[Stored data entries]

theorem State.writeEvqSize_keeps {z s : State} {v : W32} {be : ℕ} (hz : Keeps z s) : Keeps z (State.writeEvqSize s v be) := by
  unfold State.writeEvqSize
  with_reducible repeat' first
    | assumption | refine State.mergeWrite_keeps ?_ | refine State.emptyRing_keeps ?_ | refine State.wr_keeps ?_ | refine ite_keeps ?_ ?_

theorem State.writeEvqTail_keeps {z s : State} {v : W32} {be : ℕ} (hz : Keeps z s) : Keeps z (State.writeEvqTail s v be) := by
  unfold State.writeEvqTail
  with_reducible repeat' first | assumption | refine State.mergeWrite_keeps ?_ | refine State.wr_keeps ?_

theorem State.writeTrig_keeps {z s : State} {src : Src} {o : ℕ} {v : W32} {be : ℕ} (hz : Keeps z s) : Keeps z (State.writeTrig s src o v be) := by
  unfold State.writeTrig
  with_reducible repeat' first
    | assumption | refine State.writeRaise_keeps ?_ | refine State.stageWrite_keeps ?_ | refine State.writeEvqLo_keeps ?_
    | refine State.writeEvqHi_keeps ?_ | refine State.writeEvqSize_keeps ?_ | refine State.writeEvqTail_keeps ?_
    | refine State.mergeWrite_keeps ?_ | refine ite_keeps ?_ ?_

theorem State.busWrite_keeps {z s : State} {src : Src} {a : ℕ} {v : W32} {be : ℕ} (hz : Keeps z s) : Keeps z (State.busWrite s src a v be) := by
  unfold State.busWrite
  with_reducible repeat' first
    | assumption | (simp only [keeps_mk]; refine keeps_fields ?_) | refine State.writeDev_keeps ?_ | refine State.writeClk_keeps ?_
    | refine State.writeHost_keeps ?_ | refine State.writeSeamCtl_keeps ?_ | refine State.mergeWrite_keeps ?_
    | refine State.writeJack_keeps ?_ | refine State.writeRibbon_keeps ?_ | refine State.writeIntegrity_keeps ?_
    | refine State.writePatch_keeps ?_ | refine State.writeBolt_keeps ?_ | refine State.writeTrig_keeps ?_ | refine ite_keeps ?_ ?_
    | dsimp only | split

theorem State.putWord_keeps {z s : State} {pos : ℕ} {b : ℕ} {w : ℕ} {v : Sys2Proof.W64} (h : Keeps z s) : Keeps z (State.putWord s pos b w v) := by
  unfold State.putWord
  refine setBank_keeps h (fun m => ⟨?_, ?_⟩) <;> dsimp only
  · exact Tab.set_wf (bankAt_ok m pos b).1
  · exact Tab.set_wf (bankAt_ok m pos b).2

theorem State.poisonWord_keeps {z s : State} {pos : ℕ} {b : ℕ} {w : ℕ} (h : Keeps z s) : Keeps z (State.poisonWord s pos b w) := by
  unfold State.poisonWord
  refine setBank_keeps h (fun m => ⟨?_, ?_⟩) <;> dsimp only
  · exact Tab.set_wf (bankAt_ok m pos b).1
  · exact Tab.set_wf (bankAt_ok m pos b).2

theorem State.bankRead_keeps {z s : State} {pos : ℕ} {b : ℕ} {w : ℕ} {seen : Ecc} (hz : Keeps z s) : Keeps z (State.bankRead s pos b w seen).1 := by
  unfold State.bankRead
  with_reducible repeat' first
    | assumption | refine State.countCorr_keeps ?_ | refine State.countUncorr_keeps ?_ | refine State.poisonWord_keeps ?_
    | refine State.putWord_keeps ?_ | refine ite_keeps ?_ ?_ | dsimp only | split

theorem State.bankWrite_keeps {z s : State} {pos : ℕ} {b : ℕ} {w : ℕ} {v : W64} {mask : ℕ} {seen : Ecc} (hz : Keeps z s) :
    Keeps z (State.bankWrite s pos b w v mask seen).1 := by
  unfold State.bankWrite
  with_reducible repeat' first
    | assumption | refine State.putWord_keeps ?_ | refine State.bankRead_keeps ?_ | refine State.bumpWrPoison_keeps ?_
    | refine ite_keeps ?_ ?_ | dsimp only | split

theorem State.cvLandFeed_keeps {z s : State} {k : ℕ} {u : ℕ} {n : ℕ} {v : W64} (hz : Keeps z s) : Keeps z (State.cvLandFeed s k u n v) := by
  unfold State.cvLandFeed
  with_reducible repeat' first | assumption | refine State.bump_keeps ?_ | refine State.wr_keeps ?_ | refine ite_keeps ?_ ?_

theorem State.landPost_keeps {z s : State} {key : ℕ} {p : Posted} {seen : Ecc} (hz : Keeps z s) : Keeps z (State.landPost s key p seen) := by
  unfold State.landPost
  with_reducible repeat' first
    | assumption | refine State.writeFixed_keeps ?_ | refine State.busWrite_keeps ?_ | refine State.bankWrite_keeps ?_
    | refine State.cvLandFeed_keeps ?_ | refine State.cvLandWrite_keeps ?_ | refine ite_keeps ?_ ?_ | dsimp only | split

theorem State.landUpTo_keeps {z s : State} {key : ℕ} {n : ℕ} {ts : List PostTarget} {str : Bool} {seen : Ecc} (hz : Keeps z s) :
    Keeps z (State.landUpTo s key n ts str seen) := by
  unfold State.landUpTo
  with_reducible repeat' first
    | assumption | (refine modProcAt_keeps ?_ (fun x h => h)) | refine State.landPost_keeps ?_ | refine ite_keeps ?_ ?_
    | refine forEach_keeps ?_ ?_ | exact Keeps.refl _ | dsimp only | split | (intro _; try beta_reduce)

theorem State.ownerBoundary_keeps {z s : State} {k : ℕ} (hz : Keeps z s) : Keeps z (State.ownerBoundary s k) := by
  unfold State.ownerBoundary
  with_reducible repeat' first
    | assumption | (refine setBank_keeps ?_ (fun m => ?hp); case hp => exact ⟨(bankAt_ok m _ _).1, (bankAt_ok m _ _).2⟩)
    | refine State.landUpTo_keeps ?_ | refine ite_keeps ?_ ?_ | refine forN_keeps ?_ ?_ | exact Keeps.refl _ | dsimp only | split
    | (intro _; try beta_reduce)

end Sys2Proof.Machine
end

▶ _TO DO_
Copy exactly the line that contains "refine State.landUpTo_keeps ?_" and every line after it, up to and including the last line of the records.

▶ _PROBLEM SOLUTION_
    | refine State.landUpTo_keeps ?_ | refine ite_keeps ?_ ?_ | refine forN_keeps ?_ ?_ | exact Keeps.refl _ | dsimp only | split
    | (intro _; try beta_reduce)

end Sys2Proof.Machine
end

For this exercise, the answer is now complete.